Systemic inflammation in COPD patients has been associated with increased neutrophil, macrophage, T-lymphocytes and high concentrations of inflammatory mediators in peripheral blood such as C-reactive protein (CRP) and other cytokines (IL-6, IL-8 and TNF-α etc) [4,11-15]. Higher levels of CRP and cytokines in COPD patients have also been associated with mortality and among them CRP is one of the most important systemic inflammatory biomarker [8]. The present case-control study showed that mean serum CRP levels were significantly higher in the COPD group as compared to control group (p<0.0001) which was consistent with many previous studies [4, 14,16, 17, 21]. Study by Pinto Plata et al., showed a significantly higher level of CRP in COPD patients (50.03±1.51 mg/l) in comparison to smoking (2.02±1.04 mg/l) and non-smoking control groups (2.24±1.04 mg/l) (p < 0.001). Serum CRP level more than 3mg/l was associated with increased risk of hospitalization and death in follow up study of COPD patients [8]. Higher CRP and IL-6 levels in COPD patients in comparison to control group was also seen in the study conducted by Tanni et al., [19] while in another study on 4800 individuals with mild to moderate COPD, serum CRP levels were found to be a significant predictor of all-cause mortality [4]. However, Silva et al.,[18] have excluded smokers in their study and did not find significant differences in CRP levels when compared to control.

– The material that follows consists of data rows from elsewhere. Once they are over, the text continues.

-- ==== Sys2Proof/Laws/Memory.lean ====
section
/-! SUPPORT. The byte memory: what a read gives after a write, and that every operation keeps the
canonical form. -/

namespace Sys2Proof.Machine

@[simp] theorem Memory.read_nil (a : Nat) : Memory.read [] a = 0x00 := rfl

theorem Memory.read_cons (k : Nat) (c : Byte) (r : Memory) (a : Nat) :
    Memory.read ((k, c) :: r) a = if k = a then c else Memory.read r a := rfl

/-- An address below every listed one reads as an unlisted cell. -/
theorem Memory.read_of_lt {m : Memory} {a : Nat} (h : ∀ c ∈ m, a < c.1) :
    Memory.read m a = Memory.unlisted := by
  induction m with
  | nil => rfl
  | cons c r ih =>
    obtain ⟨k, v⟩ := c
    have hk : a < k := h (k, v) (by simp)
    rw [Memory.read_cons, if_neg (by omega)]
    exact ih fun c hc => h c (by simp [hc])

theorem Memory.wf_nil : Memory.wf [] := by simp [Memory.wf]

theorem Memory.wf_cons {k : Nat} {v : Byte} {r : Memory} :
    Memory.wf ((k, v) :: r) ↔
      (∀ c ∈ r, k < c.1) ∧ v ≠ Memory.unlisted ∧ Memory.wf r := by
  simp only [Memory.wf, List.pairwise_cons, List.mem_cons, forall_eq_or_imp]
  tauto

/-- A cell of the memory after a write is an old cell or the written one. -/
theorem Memory.mem_write {m : Memory} {a : Nat} {b : Byte} {c : Host.Cell}
    (h : c ∈ Memory.write m a b) : c ∈ m ∨ c = (a, b) := by
  induction m with
  | nil =>
    simp only [Memory.write] at h
    split at h <;> simp_all
  | cons d r ih =>
    obtain ⟨k, v⟩ := d
    simp only [Memory.write] at h
    split_ifs at h
    · exact .inl h
    · rcases List.mem_cons.1 h with rfl | h
      · exact .inr rfl
      · exact .inl h
    · exact .inl (List.mem_cons_of_mem _ h)
    · rcases List.mem_cons.1 h with rfl | h
      · exact .inr rfl
      · exact .inl (List.mem_cons_of_mem _ h)
    · rcases List.mem_cons.1 h with rfl | h
      · exact .inl (by simp)
      · exact (ih h).imp (List.mem_cons_of_mem _) id

/-- A write keeps the canonical form. -/
theorem Memory.wf_write {m : Memory} (h : Memory.wf m) (a : Nat) (b : Byte) :
    Memory.wf (Memory.write m a b) := by
  induction m with
  | nil =>
    simp only [Memory.write]
    split_ifs with hb
    · exact h
    · simp [Memory.wf, hb]
  | cons d r ih =>
    obtain ⟨k, v⟩ := d
    obtain ⟨hk, hv, hr⟩ := Memory.wf_cons.1 h
    simp only [Memory.write]
    split_ifs with h1 h2 h3 h4
    · exact h
    · refine Memory.wf_cons.2 ⟨fun c hc => ?_, h2, h⟩
      rcases List.mem_cons.1 hc with rfl | hc
      · exact h1
      · exact h1.trans (hk c hc)
    · exact hr
    · exact Memory.wf_cons.2 ⟨fun c hc => h3 ▸ hk c hc, h4, hr⟩
    · refine Memory.wf_cons.2 ⟨fun c hc => ?_, hv, ih hr⟩
      rcases Memory.mem_write hc with hc | rfl
      · exact hk c hc
      · simp only; omega

/-- A write leaves every other byte as it was. -/
theorem Memory.read_write_of_ne {m : Memory} {a x : Nat} (b : Byte) (hx : x ≠ a) :
    Memory.read (Memory.write m a b) x = Memory.read m x := by
  induction m with
  | nil =>
    simp only [Memory.write]
    split_ifs <;> simp [Memory.read_cons, Ne.symm hx]
  | cons d r ih =>
    obtain ⟨k, v⟩ := d
    simp only [Memory.write]
    split_ifs with h1 h2 h3 h4
    · rfl
    · simp [Memory.read_cons, Ne.symm hx]
    · simp [Memory.read_cons, ← h3, Ne.symm hx]
    · simp [Memory.read_cons, ← h3, Ne.symm hx]
    · simp [Memory.read_cons, ih]

/-- A written byte reads back. -/
theorem Memory.read_write_self {m : Memory} (h : Memory.wf m) (a : Nat) (b : Byte) :
    Memory.read (Memory.write m a b) a = b := by
  induction m with
  | nil =>
    simp only [Memory.write]
    split_ifs with hb
    · exact hb.symm
    · simp [Memory.read_cons]
  | cons d r ih =>
    obtain ⟨k, v⟩ := d
    obtain ⟨hk, hv, hr⟩ := Memory.wf_cons.1 h
    simp only [Memory.write]
    split_ifs with h1 h2 h3 h4
    · rw [h2]
      refine Memory.read_of_lt fun c hc => ?_
      rcases List.mem_cons.1 hc with rfl | hc
      · exact h1
      · exact h1.trans (hk c hc)
    · simp [Memory.read_cons]
    · rw [h4]
      exact Memory.read_of_lt fun c hc => h3 ▸ hk c hc
    · simp [Memory.read_cons]
    · rw [Memory.read_cons, if_neg (by omega), ih hr]

/-- Storing a byte string keeps the canonical form. -/
theorem Memory.wf_writeBytes {m : Memory} (h : Memory.wf m) (a : Nat) (bs : List Byte) :
    Memory.wf (Memory.writeBytes m a bs) := by
  induction bs generalizing m a with
  | nil => exact h
  | cons b bs ih => exact ih (Memory.wf_write h a b) (a + 1)

/-- A cell of the memory after storing a byte string is an old cell or lies in the stored range. -/
theorem Memory.mem_writeBytes {m : Memory} {a : Nat} {bs : List Byte} {c : Host.Cell}
    (h : c ∈ Memory.writeBytes m a bs) : c ∈ m ∨ (a ≤ c.1 ∧ c.1 < a + bs.length) := by
  induction bs generalizing m a with
  | nil => exact .inl h
  | cons b bs ih =>
    rcases ih h with h | h
    · rcases Memory.mem_write h with h | rfl
      · exact .inl h
      · exact .inr ⟨le_rfl, by simp⟩
    · exact .inr (by simp only [List.length_cons]; omega)

/-- What a read gives after a byte string is stored. -/
theorem Memory.read_writeBytes {m : Memory} (h : Memory.wf m) (a : Nat) (bs : List Byte) (x : Nat) :
    Memory.read (Memory.writeBytes m a bs) x =
      if a ≤ x ∧ x < a + bs.length then bs.getD (x - a) 0x00 else Memory.read m x := by
  induction bs generalizing m a with
  | nil => simp only [Memory.writeBytes, List.length_nil]; rw [if_neg (by omega)]
  | cons b bs ih =>
    rw [Memory.writeBytes, ih (Memory.wf_write h a b)]
    simp only [List.length_cons]
    by_cases hx : x = a
    · subst hx
      rw [if_neg (by omega), Memory.read_write_self h, if_pos (by omega)]
      simp
    · rw [Memory.read_write_of_ne b hx]
      by_cases h2 : a + 1 ≤ x ∧ x < a + 1 + bs.length
      · rw [if_pos h2, if_pos (by omega), show x - a = (x - (a + 1)) + 1 by omega]
        simp
      · rw [if_neg h2, if_neg (by omega)]

/-- Storing a byte string leaves every byte outside it as it was. -/
theorem Memory.read_writeBytes_of_out {m : Memory} {a x : Nat} {bs : List Byte}
    (hx : x < a ∨ a + bs.length ≤ x) :
    Memory.read (Memory.writeBytes m a bs) x = Memory.read m x := by
  induction bs generalizing m a with
  | nil => rfl
  | cons b bs ih =>
    simp only [List.length_cons] at hx
    rw [Memory.writeBytes, ih (by omega), Memory.read_write_of_ne b (by omega)]

@[simp] theorem Memory.length_readBytes (m : Memory) (a n : Nat) :
    (Memory.readBytes m a n).length = n := by simp [Memory.readBytes]

theorem Memory.getD_readBytes {m : Memory} {a n i : Nat} (h : i < n) (d : Byte) :
    (Memory.readBytes m a n).getD i d = Memory.read m (a + i) := by
  simp [Memory.readBytes, List.getD, h]

/-- Two reads of `n` bytes agree when the bytes agree. -/
theorem Memory.readBytes_congr {m m' : Memory} {a n : Nat}
    (h : ∀ i < n, Memory.read m (a + i) = Memory.read m' (a + i)) :
    Memory.readBytes m a n = Memory.readBytes m' a n := by
  simp only [Memory.readBytes]
  exact List.map_congr_left fun i hi => h i (List.mem_range.1 hi)

/-- A stored byte string reads back, from its start. -/
theorem Memory.readBytes_writeBytes {m : Memory} (h : Memory.wf m) (a n : Nat) (bs : List Byte)
    (hn : n ≤ bs.length) :
    Memory.readBytes (Memory.writeBytes m a bs) a n = bs.take n := by
  apply List.ext_getElem
  · simp [hn]
  · intro i h1 h2
    have hi : i < n := by simpa using h1
    simp only [Memory.readBytes, List.getElem_map, List.getElem_range, List.getElem_take]
    rw [Memory.read_writeBytes h, if_pos (by omega), show a + i - a = i by omega]
    simp [List.getD, show i < bs.length by omega]

@[simp] theorem length_padTo {n : Nat} {s : List Byte} (h : s.length ≤ n) : (padTo n s).length = n := by
  simp [padTo]; omega

/-- Past its bytes a padded string holds 0x00. -/
theorem getD_padTo (n : Nat) (s : List Byte) (i : Nat) :
    (padTo n s).getD i 0x00 = s.getD i 0x00 := by
  simp only [padTo, List.getD_eq_getElem?_getD, List.getElem?_append, List.getElem?_replicate]
  split_ifs with h1 h2
  · rfl
  · simp [List.getElem?_eq_none (Nat.le_of_not_lt h1)]
  · simp [List.getElem?_eq_none (Nat.le_of_not_lt h1)]

theorem take_padTo (n : Nat) (s : List Byte) : (padTo n s).take s.length = s := by simp [padTo]

end Sys2Proof.Machine
end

Health status and quality of life was assessed by mMRC dyspnoea scale and BODE Index score. We found a negative correlation of C-reactive protein with FEV1% pred (r= - 0.35; p<0.0001) and FVC (l) (r=-0.47; p<0.0001) while significant positive correlation with other parameters. The main finding of our study was that as the severity of COPD increases according to GOLD stage the levels of CRP also increases and was highest in very severe patients (stage 4). An association between levels of CRP and severity of COPD was also observed in the study by Mannnio et al.,[20].

The present study in concordance with previous studies[22] suggest that COPD is independently associated with low grade systemic inflammation than that in healthy subjects and this inflammatory activity increases as severity of disease increases. We found the mean age to be lowest in very severe and severe patients (gold 3, 4) in comparison to stage 1 and 2 patients in this study. We also found stage 4 patients having lowest BMI. Low BMI also relates to the severity of COPD such as mMRC and Bode index score.

The low BMI has also been considered as predictors of mortality by Yang et al.,[23].Previous studies [17]also found CRP levels in stable COPD patients was associated with 6MWD, FEV1, FVC as well as BODE index. So, we suggest that these parameters should also be considered in taking decision to document severity of the disease as well as proper treatment and management

Current smokers in the COPD group presented higher serum levels of C-reactive protein compared to non-smokers and ex-smokers (Table3) in our study but the difference was not statistically significant and this difference in CRP levels were not seen in smokers, ex-smokers or non-smokers of control group which was inconsistent with other studies [8,14]. COPD patients having a history of biomass exposure also have higher CRP levels compared to control. Therefore, we think that smoking does have a role in promoting the inflammatory process in COPD patients, but it might not be the leading cause of increased inflammatory markers such as CRP because the higher levels were seen only in smokers with COPD and not in control smokers.

So, we suggest that it might be due to genetic differences or some other factors. The strength of our study was that we had taken healthy controls and stable COPD patients without any co morbidities which can induce systemic inflammation. Our study had a few limitations as there were less no of patients moreover, we measured CRP level in COPD patients only at baseline, so we were not able to evaluate the effects on health outcomes by measuring CRP levels again but despite these limitations the results of the present study emphasize the relationship between COPD and C - reactive protein. Recent meta-analysis by G. Leuzzi et al.,[24] also indicate that baseline high CRP level is significantly associated with higher late mortality in patients with COPD.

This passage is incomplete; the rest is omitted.